Random Forest does the best, but I still am not getting the accurancy on my target class of interest. I have a few tricks I can do to work on this, but that is for another day/class.

# SUPPORT VECTOR MACHINES

linear SVM with L2 penalty, Cost function of 1 and auto class weight. 

In [None]:
from sklearn.svm import LinearSVC
clf_linSVC=LinearSVC(penalty='l2', loss='squared_hinge', dual=True, tol=0.0001, C=1.0, class_weight='auto')
clf_linSVC.fit(features_train, target_train)
predicted_SVC=clf_linSVC.predict(features_test)
expected = target_test
# summarize the fit of the model
print(classification_report(expected, predicted_SVC,target_names=['No', 'Yes']))
print(confusion_matrix(expected, predicted_SVC))
print accuracy_score(expected,predicted_SVC)

#SVC kernel= linear
#Change Class_Weight

In [None]:
from sklearn.svm import SVC
#standard linear SVC
clf_lin = SVC(kernel='linear', C=1.0,class_weight=None,gamma=0)
clf_lin.fit(features_train, target_train)
predicted_SVM=clf_lin.predict(features_test)
expected = target_test
# summarize the fit of the model
print(classification_report(expected, predicted_SVM,target_names=['No', 'Yes']))
print(confusion_matrix(expected, predicted_SVM))
print accuracy_score(expected,predicted_SVM)

In [None]:
from sklearn.svm import SVC
#standard linear SVC
clf_lin = SVC(kernel='linear', C=1.0,class_weight='auto',gamma=0)
clf_lin.fit(features_train, target_train)
predicted_SVM=clf_lin.predict(features_test)
expected = target_test
# summarize the fit of the model
print(classification_report(expected, predicted_SVM,target_names=['No', 'Yes']))
print(confusion_matrix(expected, predicted_SVM))
print accuracy_score(expected,predicted_SVM)

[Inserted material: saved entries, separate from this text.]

-- ==== Sys2Proof/Machine/Arith.lean ====
section
/-! DEFINITION. Digital arithmetic (03_digital_arithmetic.md): the two accumulation classes, pair arithmetic, the
Philox generator and stochastic rounding, and the fixed-order row sum of R265.
-/

namespace Sys2Proof.Machine

/-! ### Accumulation classes -/

/-- A finite signed dyadic m × 2^e. -/
structure Dyadic where
  m : Int
  e : Int
  deriving DecidableEq, Repr

/-- The exact sum of two dyadics. -/
def Dyadic.add (a b : Dyadic) : Dyadic :=
  if a.m = 0 then b else if b.m = 0 then a else
    let lo := min a.e b.e
    ⟨a.m * 2 ^ (a.e - lo).toNat + b.m * 2 ^ (b.e - lo).toNat, lo⟩

/-- A dyadic as a value; zero is +0. -/
def Dyadic.val (a : Dyadic) : FVal := .num (a.m < 0) a.m.natAbs a.e

/-- round_28 (R96): a 27-bit magnitude significand, ties to even. -/
def round28 (v : Dyadic) : Dyadic :=
  if v.m = 0 then v else
    let q := floorLog2 v.m.natAbs 1 + v.e - 26
    let s : Int := (rneScaled v.m.natAbs 1 (v.e - q) : Nat)
    ⟨if v.m < 0 then -s else s, q⟩

/-- What the products of a block held beside finite values (R95). -/
structure NonFinite where
  nanSeen  : Bool := false
  posInf   : Bool := false
  negInf   : Bool := false
  absorbed : Bool := false
  deriving DecidableEq, Repr

/-- One product of a block as R95 takes it: finite ones stay, others are noted and become +0. -/
def takeProduct (p : Policy) (nf : NonFinite) (v : FVal) : NonFinite × FVal :=
  match v with
  | .num _ _ _ => (nf, v)
  | .nan =>
    match p with
    | .propagate => ({ nf with nanSeen := true }, FVal.zero)
    | .saturate => ({ nf with absorbed := true }, FVal.zero)
  | .inf neg => (if neg then { nf with negInf := true } else { nf with posInf := true }, FVal.zero)

/-- Every product of a block as R95 takes it. -/
def takeProducts (p : Policy) (nf : NonFinite) : List FVal → NonFinite × List FVal
  | [] => (nf, [])
  | v :: vs =>
    let (nf, v) := takeProduct p nf v
    let (nf, vs) := takeProducts p nf vs
    (nf, v :: vs)

/-- floor(log2 |p|) of the largest nonzero product of a group, if there is one. -/
def groupTop : List FVal → Option Int
  | [] => none
  | v :: vs =>
    match v with
    | .num _ m e =>
      if m = 0 then groupTop vs
      else
        let t := floorLog2 m 1 + e
        match groupTop vs with
        | none => some t
        | some u => some (max t u)
    | _ => groupTop vs

/-- S of a group (R95): each term rounded to an integer at 2^(22 − emax), summed exactly. -/
def groupSum (emax : Int) (g : List FVal) : Int := (g.map (fun v => (v.scale (22 - emax)).rne)).sum

/-- One group added into the run (R95). -/
def addGroup (run : Dyadic) (g : List FVal) : Dyadic :=
  match groupTop g with
  | none => run
  | some emax => round28 (run.add ⟨groupSum emax g, emax - 22⟩)

/-- One run of up to 16 groups promoted into the FP32 accumulator (R95, R97). -/
def addRun (p : Policy) (acc : FVal) (r : List FVal) : Cnt FVal := do
  let run := (chunks 16 r).foldl addGroup ⟨0, 0⟩
  fadd p acc (← toFP32 p run.val)

/-- The runs of a block in order. -/
def addRuns (p : Policy) (acc : FVal) : List (List FVal) → Cnt FVal
  | [] => pure acc
  | r :: rs => do addRuns p (← addRun p acc r) rs

/-- The end of a block (R95, R97): NaN in the accumulator or among the products, infinities, and zero results are +0. -/
def blockEnd (nf : NonFinite) (acc : FVal) : FVal :=
  if nf.nanSeen || acc = .nan || (nf.posInf && nf.negInf) then .nan
  else if nf.posInf then (if acc = .inf true then .nan else .inf false)
  else if nf.negInf then (if acc = .inf false then .nan else .inf true)
  else if acc.isZero then FVal.zero else acc

/-- A result element before its output conversion: its value, whether a NaN was absorbed into it, and whether a
saturation was counted while it was formed (R106, R107). -/
structure Elem where
  val      : FVal
  absorbed : Bool := false
  counted  : Bool := false
  deriving DecidableEq, Repr

/-- A computed value as a result element: it is marked where a saturation was counted while it was formed (R107). -/
def elemOf (v : Cnt FVal) : Cnt Elem := do
  let n ← get
  let x ← v
  let n' ← get
  pure { val := x, counted := n != n' }

/-- narrow_run of R95 over the exact products of a block in ascending k. -/
def narrowRun (p : Policy) (ps : List FVal) : Cnt Elem := do
  let n ← get
  let (nf, qs) := takeProducts p {} ps
  let acc ← addRuns p FVal.zero (chunks 256 qs)
  let n' ← get
  pure { val := blockEnd nf acc, absorbed := nf.absorbed, counted := n != n' }

/-- A finite product in units of 2^-34, the weight of the exact register's last place (R93). -/
def exactUnits : FVal → Int
  | .num s m e =>
    let v : Int := (rneScaled m 1 (e + 34) : Nat)
    if s then -v else v
  | _ => 0

/-- The exact class (R93, R94): every finite product added exactly; the one rounding is the output conversion's. -/
def exactBlock (p : Policy) (ps : List FVal) : Elem :=
  let (nf, qs) := takeProducts p {} ps
  let s := (qs.map exactUnits).sum
  { val := blockEnd nf (Dyadic.val ⟨s, -34⟩), absorbed := nf.absorbed }

/-- A block in the accumulation class that AC names (R90). -/
def accumulate (ac : Bool) (p : Policy) (ps : List FVal) : Cnt Elem :=
  if ac then pure (exactBlock p ps) else narrowRun p ps

/-- The exact products of two operand vectors, in ascending k (R88, R89). -/
def products (a b : List FVal) : List FVal := List.zipWith mulExact a b

/-! ### Pair arithmetic (R101, R102) -/

/-- An FP32P value as the pair it is held in. -/
abbrev Pair := FVal × FVal

/-- (+0, +0). -/
def Pair.zero : Pair := (FVal.zero, FVal.zero)

/-- two_sum (R101), with R102: an infinite or NaN s has lo +0. -/
def twoSum (p : Policy) (a b : FVal) : Cnt Pair := do
  let s ← fadd p a b
  if s.isFinite then
    let bp ← fsub p s a
    let ap ← fsub p s bp
    let da ← fsub p a ap
    let db ← fsub p b bp
    pure (s, ← fadd p da db)
  else pure (s, FVal.zero)

/-- two_prod (R101), with R102. -/
def twoProd (p : Policy) (a b : FVal) : Cnt Pair := do
  let q ← fmul p a b
  if q.isFinite then pure (q, ← ffma p a b q.neg) else pure (q, FVal.zero)

/-- pair_add (R101). -/
def pairAdd (p : Policy) (x y : Pair) : Cnt Pair := do
  let (s, e) ← twoSum p x.1 y.1
  if s.isFinite then
    let t ← fadd p x.2 y.2
    let e ← fadd p e t
    twoSum p s e
  else pure (s, FVal.zero)

/-- pair_mul (R101). -/
def pairMul (p : Policy) (x : Pair) (b : FVal) : Cnt Pair := do
  let (q, e) ← twoProd p x.1 b
  if q.isFinite then twoSum p q (← ffma p x.2 b e) else pure (q, FVal.zero)

/-- A list of pairs added in order from (+0, +0). -/
def pairSum (p : Policy) : Pair → List Pair → Cnt Pair
  | acc, [] => pure acc
  | acc, x :: xs => do pairSum p (← pairAdd p acc x) xs

/-- A sum of squares as R340 forms it: pair_add(acc, two_prod(x, x)) in order. -/
def sumSquares (p : Policy) : Pair → List FVal → Cnt Pair
  | acc, [] => pure acc
  | acc, x :: xs => do sumSquares p (← pairAdd p acc (← twoProd p x x)) xs

/-! ### The fixed binary tree (R341, R364) and row sums (R265) -/

/-- One level of a binary tree: neighbours combined, a node without a partner passed through. -/
def treeLevel {α : Type} (f : α → α → Cnt α) : List α → Cnt (List α)
  | a :: b :: xs => do
    let c ← f a b
    let cs ← treeLevel f xs
    pure (c :: cs)
  | xs => pure xs

/-- The root of the tree over a list, with fuel for the levels. -/
def treeFold {α : Type} (f : α → α → Cnt α) (z : α) : Nat → List α → Cnt α
  | 0, xs => pure (xs.headD z)
  | n + 1, xs =>
    match xs with
    | [] => pure z
    | [a] => pure a
    | _ => do treeFold f z n (← treeLevel f xs)

/-- The elements of a row that fall to lane l of row_sum (R265): l, l + 128, ... -/
def laneOf {α : Type} (l : Nat) (xs : List α) : List α :=
  (chunks 128 xs).filterMap (fun c => (c.drop l).head?)

/-- A lane's running sum in ascending order (R265). -/
def laneSum (p : Policy) : FVal → List FVal → Cnt FVal
  | acc, [] => pure acc
  | acc, x :: xs => do laneSum p (← fadd p acc x) xs

/-- row_sum of R265: 128 lanes, then the tree; with PAIR the hi part of pair sums. -/
def rowSum (p : Policy) (pair : Bool) (xs : List FVal) : Cnt FVal := do
  if pair then
    let lanes ← (List.range 128).mapM (fun l => pairSum p Pair.zero ((laneOf l xs).map (fun v => (v, FVal.zero))))
    let r ← treeFold (pairAdd p) Pair.zero 7 lanes
    pure r.1
  else
    let lanes ← (List.range 128).mapM (fun l => laneSum p FVal.zero (laneOf l xs))
    treeFold (fadd p) FVal.zero 7 lanes

/-! ### Philox4x32-10 and stochastic rounding (R113, R114) -/

/-- One Philox round (R113). -/
def philoxRound (k0 k1 : Nat) (c : Nat × Nat × Nat × Nat) : Nat × Nat × Nat × Nat :=
  let (c0, c1, c2, c3) := c
  let p0 := 0xD2511F53 * c0
  let p1 := 0xCD9E8D57 * c2
  ((p1 / 2 ^ 32) ^^^ c1 ^^^ k0, p1 % 2 ^ 32, (p0 / 2 ^ 32) ^^^ c3 ^^^ k1, p0 % 2 ^ 32)

/-- n Philox rounds with the key bumped between them. -/
def philoxRounds : Nat → Nat → Nat → Nat × Nat × Nat × Nat → Nat × Nat × Nat × Nat
  | 0, _, _, c => c
  | n + 1, k0, k1, c =>
    philoxRounds n ((k0 + 0x9E3779B9) % 2 ^ 32) ((k1 + 0xBB67AE85) % 2 ^ 32) (philoxRound k0 k1 c)

/-- The random word of a parameter and a step (R113). -/
def randomWord (seed param step : Nat) : Nat :=
  (philoxRounds 10 (seed % 2 ^ 32) (seed / 2 ^ 32 % 2 ^ 32)
    (param % 2 ^ 32, param / 2 ^ 32 % 2 ^ 16, step % 2 ^ 32, step / 2 ^ 32 % 2 ^ 32)).1

/-- Stochastic rounding of a value to BF16 with a random word (R114); an overflow follows R80 and R81. -/
def stochasticBF16 (p : Policy) (u : Nat) (v : FVal) : Cnt (Nat × Special) :=
  match v with
  | .num neg m e =>
    if m = 0 then pure (encodeFloat fmtBF16 (.num neg 0 0), .none)
    else if overflows fmtBF16 m e then convFloat fmtBF16 p v
    else
      let q := max (floorLog2 m 1 + e - 7) (-133 : Int)
      let (n, d) := scaleFrac m 1 (e - q)
      let a := n / d
      let f := 2 ^ 32 * (n % d) / d
      let r := if u < f then a + 1 else a
      pure (encodeFloat fmtBF16 (.num neg r q), .none)
  | _ => convFloat fmtBF16 p v

end Sys2Proof.Machine
end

#Grid Search of Cost Function (with cross validation)

In [None]:
from sklearn.svm import SVC
parameters = {'C':[.01,.05,1,2,3,4,5,9,10]}
svr = SVC(kernel='linear')
grid_svm = GridSearchCV(svr, parameters,n_jobs=-1, cv=5)
grid_svm.fit(features_train, target_train)
print "SCORES", grid_svm.grid_scores_
print "BEST SCORE", grid_svm.best_score_
print "BEST PARAM", grid_svm.best_params_

#Grid Search of Several Functions (with cross validation)

In [None]:
from sklearn.svm import SVC
parameters = {'kernel':('linear', 'rbf'), 'C':[.001,.01,1,3,5,10]}
svr = SVC()
grid_svm = GridSearchCV(svr, parameters,n_jobs=-1, cv=5)
grid_svm.fit(features_train, target_train)
print "SCORES", grid_svm.grid_scores_
print "BEST Estm",grid_svm.best_estimator_ 
print "BEST SCORE",grid_svm.best_score_
print "BEST PARAM", grid_svm.best_params_

#How does "Best" perform?

In [None]:
from sklearn.svm import SVC
#standard linear SVC
clf_lin = SVC(kernel='linear', C=10.0,class_weight='auto',gamma=0)
clf_lin.fit(features_train, target_train)
predicted_SVM=clf_lin.predict(features_test)
expected = target_test
# summarize the fit of the model
print(classification_report(expected, predicted_SVM,target_names=['No', 'Yes']))
print(confusion_matrix(expected, predicted_SVM))
print accuracy_score(expected,predicted_SVM)

#SVM using a RBF (non-linear) Kernel (High dimensional Space). Untuned.

In [None]:
from sklearn.svm import SVC
#standard linear SVC
clf_rbf = SVC(kernel='rbf', C=1.0,class_weight='auto',gamma=0.1)
clf_rbf.fit(features_train, target_train)
predicted_rbf=clf_rbf.predict(features_test)
expected = target_test
# summarize the fit of the model
print(classification_report(expected, predicted_rbf,target_names=['No', 'Yes']))
print(confusion_matrix(expected, predicted_rbf))
print accuracy_score(expected,predicted_rbf)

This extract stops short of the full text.